A bruising return to life back in the Championship for Scunthorpe began with a 0–4 thrashing at the brand new Cardiff City Stadium which saw them immediately sink to the bottom of the table, although a win at home to Derby offered some form of redemption as well as hope that survival may not be beyond them. Defeats at home to recently relegated Middlesbrough and QPR, interspersed with another mauling on their travels at Sheffield Wednesday, meant that the Iron ended August having lost 4 out of 5 league games.

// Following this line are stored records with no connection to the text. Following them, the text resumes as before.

-- ==== Sys2Proof/Certificates/Slice0/Obligations.lean ====
section
/-!
DEFINITION. The statements for the provers. Each holds for every state, whatever environment answers the bus, unless a
hypothesis says otherwise. `quiet s` says that SEQ is IDLE and that every collaborator call returns (R33, R295).
What an operation returns to its caller stands in `ret`, `evtOut` and `metaOut` (log 8), its events in `trace` (R70); `env` and
`txn` are the environment that answers the bus (log 9), `stamps` counts the timestamps drawn (log 10). A docstring names the log
entry where a statement rests on a choice of the model.
-/

open Sys2Proof Sys2Proof.Machine Sys2Proof.Safety

/-! ### Encoding -/

/-- R99: every host operation, with every operand, is read back from its call. -/
def Obligations.HostEncodeDecodeRoundTrip : Prop :=
  ∀ (i : Instr) (c : HostCall), encodeHost i = some c → decodeHost c = .ok i

/-- R99: a word decodes to an operation only if it is that operation's word. -/
def Obligations.DecodedHostWordsAreTheEncodedOnes : Prop :=
  ∀ (i : Instr) (c : HostCall), decodeHost c = .ok i → ∃ c', encodeHost i = some c' ∧ c'.word = c.word

/-- R102: a step refuses exactly the reserved words; every other word is an operation. -/
def Obligations.ReservedHostWordsAreRefused : Prop :=
  ∀ (s : State) (c : HostCall) (rest : List HostCall), s.seq = .idle → s.pending = c :: rest →
    (reservedWord c.word → ∃ why, step s = .refused (.reservedHostWord why)) ∧
    (¬ reservedWord c.word → (∃ i, decodeHost c = .ok i) ∧ ∀ why, step s ≠ .refused (.reservedHostWord why))

/-- R99, R102 and 95_test_vectors.md section 2.6: words written out from the encoding. That an 8-bit table word is read as a
host command word (HOSTOP8) and not as a command byte (CMD8) is the model's reading of R91, log 4. -/
def Obligations.HostWordsOfTheTableDecode : Prop :=
  decodeTableWord 8 0x00 = some .reset ∧ decodeTableWord 8 0x20 = some (.init 0 0) ∧
  decodeTableWord 8 0x44 = some (.measure false false true) ∧ decodeTableWord 8 0x48 = some (.measure false true false) ∧
  decodeTableWord 8 0x50 = some (.measure true false false) ∧ decodeTableWord 8 0x60 = some .getevtT ∧
  decodeTableWord 8 0x80 = some .getevtP ∧ decodeTableWord 8 0xA0 = some .getmetaT ∧
  decodeTableWord 8 0xC0 = some .getmetaP ∧ decodeTableWord 8 0xE0 = none ∧ decodeTableWord 8 0x01 = none ∧
  decodeTableWord 8 0x24 = none ∧ decodeTableWord 8 0x68 = none

/-- R93, R94, R95: the command bytes, computed in unbounded numbers and then truncated to 8 bits. -/
def Obligations.CommandBytesAreAssembledFromTheirParts : Prop :=
  ∀ (cfg : Params) (osr : Byte) (k : Fin 7) (dest : Channel),
    encodeCmd8 cfg osr .cmdConvT = some (BitVec.ofNat 8 (2 * osr.toNat ||| cfg.flagTemp.toNat)) ∧
    encodeCmd8 cfg osr .cmdConvP = some (BitVec.ofNat 8 (2 * osr.toNat ||| cfg.flagPress.toNat)) ∧
    encodeCmd8 cfg osr (.cmdPromrd k) = some (BitVec.ofNat 8 (cfg.promBase.toNat + 2 * k.val)) ∧
    encodeCmd8 cfg osr .cmdReset = some cfg.cmdReset ∧
    encodeCmd8 cfg osr (.cmdAdcrd dest) = some cfg.cmdAdcRead

/-! ### The step -/

/-- A step in IDLE runs the host's next operation: it takes the call from the queue and is `exec` of what it decodes to. That
calls stand in a queue and that one step runs a whole operation is the model's choice, log 1. -/
def Obligations.StepRunsTheDecodedOperation : Prop :=
  ∀ (s : State) (c : HostCall) (rest : List HostCall) (i : Instr),
    s.seq = .idle → s.pending = c :: rest → decodeHost c = .ok i → i.wellFormed s.cfg.instanceIdW = true →
      step s = exec i { s with pending := rest }

/-- R281: in IDLE with no call the block waits (one idle step leaves the state as it is: log 1). A call with an operand wider
than INSTANCE_ID_W, which no host can make, is refused: the model's choice, log 6. -/
def Obligations.StepWaitsForACall : Prop :=
  ∀ s : State, s.seq = .idle →
    (s.pending = [] → step s = .next s) ∧
    (∀ c rest bus ident, s.pending = c :: rest → decodeHost c = .ok (.init bus ident) → 0 < ident →
      2 ^ s.cfg.instanceIdW ≤ ident → step s = .refused .operandTooWide)

/-- R32: outside IDLE a step is one move of the sequencer: SEQ goes where the row of R32 for its state says (`rowOf`: by ok, by
STATUS after the read, by INIT_ABORT_EARLY, by the CRC comparison, else unconditionally), the bit of that row is returned where
the operation ends there and none is returned where it goes on, and the host's calls wait. One row a step is the model's
choice of granularity, R11 and log 1. -/
def Obligations.StepOutsideIdleMovesTheSequencer : Prop :=
  ∀ s : State, s.seq ≠ .idle → s.hangAt = none → ∃ t, step s = .next t ∧ t = seqStep s ∧
    t.seq = (rowOf s).next ∧
    (∀ b, (rowOf s).returned = some b → t.ret = some b) ∧
    ((rowOf s).returned = none → t.ret = s.ret) ∧
    t.pending = s.pending

/-- R33, U7: a host operation is accepted only in IDLE. -/
def Obligations.HostOperationsAreRefusedOutsideIdle : Prop :=
  ∀ (i : Instr) (s : State), i.layer = .host → s.seq ≠ .idle → exec i s = .refused .busy

/-- U9: an operation one of whose collaborator calls never returns never ends; any other is unaffected. Which event of the
trace is the call that never returns is a field of the model, log 11. -/
def Obligations.ACallThatNeverReturnsStopsItsOperation : Prop :=
  ∀ (i : Instr) (s t : State) (k : Nat), s.hangAt = none → exec i s = .next t →
    (s.trace.length ≤ k → k < t.trace.length → exec i { s with hangAt := some k } = .fault .collaboratorHang) ∧
    (k < s.trace.length ∨ t.trace.length ≤ k → exec i { s with hangAt := some k } = .next { t with hangAt := some k })

/-- R280, R50: what the spec gives the block at power-on. -/
def Obligations.PowerOnState : Prop :=
  State.reset.seq = .idle ∧ State.reset.initialized = false ∧ State.reset.busOpen = false

/-! ### Bus operations -/

/-- R157, R162: a conversion start sends one byte, and-s its flag into STATUS and moves on; nothing else changes. -/
def Obligations.ConversionStartsSendOneCommand : Prop :=
  ∀ s : State, s.hangAt = none →
    let rT := Request.busWrite (BitVec.ofNat 8 (2 * s.osr.toNat ||| s.cfg.flagTemp.toNat))
    let rP := Request.busWrite (BitVec.ofNat 8 (2 * s.osr.toNat ||| s.cfg.flagPress.toNat))
    exec .cmdConvT s = .next { s with
      status := s.status && (busAnswer rT s).ok, seq := .meaTWait,
      env := envAfter s.cfg s.txn s.env rT, txn := s.txn + 1, trace := s.trace ++ [.txn rT (busAnswer rT s)] } ∧
    exec .cmdConvP s = .next { s with
      status := s.status && (busAnswer rP s).ok, seq := .meaPWait,
      env := envAfter s.cfg s.txn s.env rP, txn := s.txn + 1, trace := s.trace ++ [.txn rP (busAnswer rP s)] }

/-- R159, R66: an ADC read latches three bytes big-endian into its destination, also when it failed; nothing else changes. -/
def Obligations.AdcReadLatchesThreeBytes : Prop :=
  ∀ s : State, s.hangAt = none →
    let r := Request.busWriteRead s.cfg.cmdAdcRead 3
    ∃ a b c, (busAnswer r s).data = [a, b, c] ∧
      exec (.cmdAdcrd .temperature) s = .next { s with
        rawT := threeBytes a b c, status := s.status && (busAnswer r s).ok,
        env := envAfter s.cfg s.txn s.env r, txn := s.txn + 1, trace := s.trace ++ [.txn r (busAnswer r s)] } ∧
      exec (.cmdAdcrd .pressure) s = .next { s with
        rawP := threeBytes a b c, status := s.status && (busAnswer r s).ok,
        env := envAfter s.cfg s.txn s.env r, txn := s.txn + 1, trace := s.trace ++ [.txn r (busAnswer r s)] }

/-- R141, R65: a PROM read writes W[i] big-endian when it succeeded; after a failure only W[i] is unknown. -/
def Obligations.PromReadLatchesItsWord : Prop :=
  ∀ (k : Fin 7) (s : State), s.hangAt = none →
    let r := Request.busWriteRead (BitVec.ofNat 8 (s.cfg.promBase.toNat + 2 * k.val)) 2
    ∃ a b v, (busAnswer r s).data = [a, b] ∧
      ((busAnswer r s).ok = true → v = BitVec.ofNat 16 (a.toNat * 256 + b.toNat)) ∧
      exec (.cmdPromrd k) s = .next { s with
        w := s.w.set k.castSucc v, status := s.status && (busAnswer r s).ok,
        env := envAfter s.cfg s.txn s.env r, txn := s.txn + 1, trace := s.trace ++ [.txn r (busAnswer r s)] }

/-- R20: a write of W[i] changes W[i] and no other word. -/
def Obligations.PromBufferReadAfterWrite : Prop :=
  ∀ (b : PromBuf) (i j : Fin 8) (v : Word16), (b.set i v).get j = if i = j then v else b.get j

/-- R166, R227: the reset command, and RESET, which is that command under BUS_OPEN = 1: one event, STATUS and the returned
bit are its success flag, SEQ is IDLE, every other register keeps its value (R51). -/
def Obligations.ResetSendsOneCommandAndChangesNothingElse : Prop :=
  ∀ s : State, s.hangAt = none →
    let r := Request.busWrite s.cfg.cmdReset
    let t := { s with
      status := (busAnswer r s).ok, seq := SeqState.idle, ret := some (busAnswer r s).ok,
      env := envAfter s.cfg s.txn s.env r, txn := s.txn + 1, trace := s.trace ++ [.txn r (busAnswer r s)] }
    exec .cmdReset s = .next t ∧ (s.seq = .idle → s.busOpen = true → exec .reset s = .next t)

/-- R227, U5: RESET with BUS_OPEN = 0 is refused. -/
def Obligations.ResetNeedsAnOpenTransport : Prop :=
  ∀ s : State, s.seq = .idle → s.busOpen = false → exec .reset s = .refused .transportNotOpen

/-! ### The CRC validator -/

/-- R129: the 16-bit algorithm of R124 is the bit-serial CRC-4 in both its forms, and the low 12 bits end at zero. -/
def Obligations.CrcEqualsBothBitSerialForms : Prop :=
  ∀ w : PromBuf, (crcRemainder w).extractLsb' 0 12 = 0#12 ∧ crc4 w = formA w ∧ crc4 w = formB w

/-- R130 (a): every single-bit flip in the 7-word block turns a passing block into a failing one. -/
def Obligations.EverySingleBitFlipIsDetected : Prop :=
  ∀ (w : PromBuf) (i : Fin 7) (j : Fin 16), passes w → ¬ passes (flipBit w i j)

/-- R131: the table of corner cases: final remainder, computed CRC, expected CRC, and whether the block passes. -/
def Obligations.CrcCornerCases : Prop :=
  crcRow ⟨0, 0, 0, 0, 0, 0, 0, 0⟩ 0x0000 0x0 0x0 true ∧
  crcRow ⟨0xFFFF, 0xFFFF, 0xFFFF, 0xFFFF, 0xFFFF, 0xFFFF, 0xFFFF, 0⟩ 0xB000 0xB 0xF false ∧
  crcRow ⟨0x0FFF, 0, 0, 0, 0, 0, 0, 0⟩ 0x7000 0x7 0x0 false ∧
  crcRow ⟨0x7FFF, 0, 0, 0, 0, 0, 0, 0⟩ 0x7000 0x7 0x7 true ∧
  crcRow ⟨0x0001, 0, 0, 0, 0, 0, 0, 0⟩ 0x8000 0x8 0x0 false ∧
  crcRow ⟨0, 0, 0, 0, 0, 0, 0x0001, 0⟩ 0xF000 0xF 0x0 false ∧
  crcRow ⟨0, 0, 0, 0, 0, 0, 0x8000, 0⟩ 0xF000 0xF 0x0 false ∧
  crcRow ⟨0x8000, 0xB524, 0xABCD, 0x7183, 0x6CC2, 0x7B41, 0x6E05, 0⟩ 0x8000 0x8 0x8 true ∧
  crcRow ⟨0x9ABC, 0x1234, 0x5678, 0x9ABC, 0xDEF0, 0x1357, 0x2468, 0⟩ 0x9000 0x9 0x9 true

/-- R124 to R126: the check writes its working registers, CRC_OK and W[7]; W[0] to W[6] and all else stay. The computed CRC
is that of form A (R129). -/
def Obligations.CrcCheckEffect : Prop :=
  ∀ (expd : Nibble) (s : State), ∃ regs : CrcRegs,
    regs.remd.extractLsb' 12 4 = formA s.w ∧ regs.save0 = s.w.w0 ∧ regs.expd = expd ∧
    exec (.crc4Chk expd) s = .next { s with
      w := { s.w with w7 := 0 }, crc := regs, crcOk := decide (formA s.w = expd), ret := some (decide (formA s.w = expd)) }

/-- R126, R127: whether the comparison succeeds or fails, the buffer is as before but for W[7], which is zero; calling the
validator twice gives the same bit and leaves the buffer as the first call left it; what W[7] held does not matter. -/
def Obligations.CrcCheckIsIdempotent : Prop :=
  ∀ (expd : Nibble) (s : State) (v : Word16), ∃ t,
    exec (.crc4Chk expd) s = .next t ∧ exec (.crc4Chk expd) t = .next t ∧
    exec (.crc4Chk expd) { s with w := { s.w with w7 := v } } = .next t ∧
    t.w = { s.w with w7 := 0 }

/-! ### The calibration loader -/

/-- R146, R147: seven good reads of a block that passes: the whole state after PROM.LOAD. -/
def Obligations.PromLoadCommitsAPassingBlock : Prop :=
  ∀ (s : State) (b : PromBuf) (rest : List Answer), s.hangAt = none → s.env = .script (promAnswers b ++ rest) → passes b →
    ∃ cnt nbit : Nibble, exec .promLoad s = .next { s with
      w := { b with w7 := 0 }, crcn := b.w0.extractLsb' 12 4, crc := ⟨crcRemainder b, cnt, nbit, b.w0, b.w0.extractLsb' 12 4⟩,
      crcOk := true, status := true, coef := ⟨b.w1, b.w2, b.w3, b.w4, b.w5, b.w6⟩, osr := s.cfg.osrOrd, ret := some true,
      env := .script rest, txn := s.txn + 7, trace := s.trace ++ promEvents s b }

Two wins in the League Cup provided some light relief as Scunny progressed into the third round of the competition.

====September====

12 September 2009
Crystal Palace 0-4 Scunthorpe United
  Scunthorpe United: Forte 4', Hayes 58', Togwell 66', O'Connor 68'

15 September 2009
Scunthorpe United 3-1 Preston North End
  Scunthorpe United: McCann 12', Hooper 42', 53'
  Preston North End: Parkin 58'

19 September 2009
Bristol City 1-1 Scunthorpe
  Bristol City: Saborio 50'
  Scunthorpe: McCann

26 September 2009
Scunthorpe United 2-2 Doncaster Rovers
  Scunthorpe United: Byrne 72', McCann
  Doncaster Rovers: Woods 13', Sharp 61'

30 September 2009
Nottingham Forest 2-0 Scunthorpe
  Nottingham Forest: Chambers 71', Blackstock 76'

September began with a much greater encouragement as Scunthorpe kickstarted their season with an impressive 4–0 win at Crystal Palace, followed up with victory over Preston at Glanford Park. A pair of injury-time equalisers (both from Grant McCann), first at Bristol City then again at home to Doncaster, pushed them up to 15th in the early season table, before their 4-match unbeaten run was ended by Nottingham Forest at the City Ground.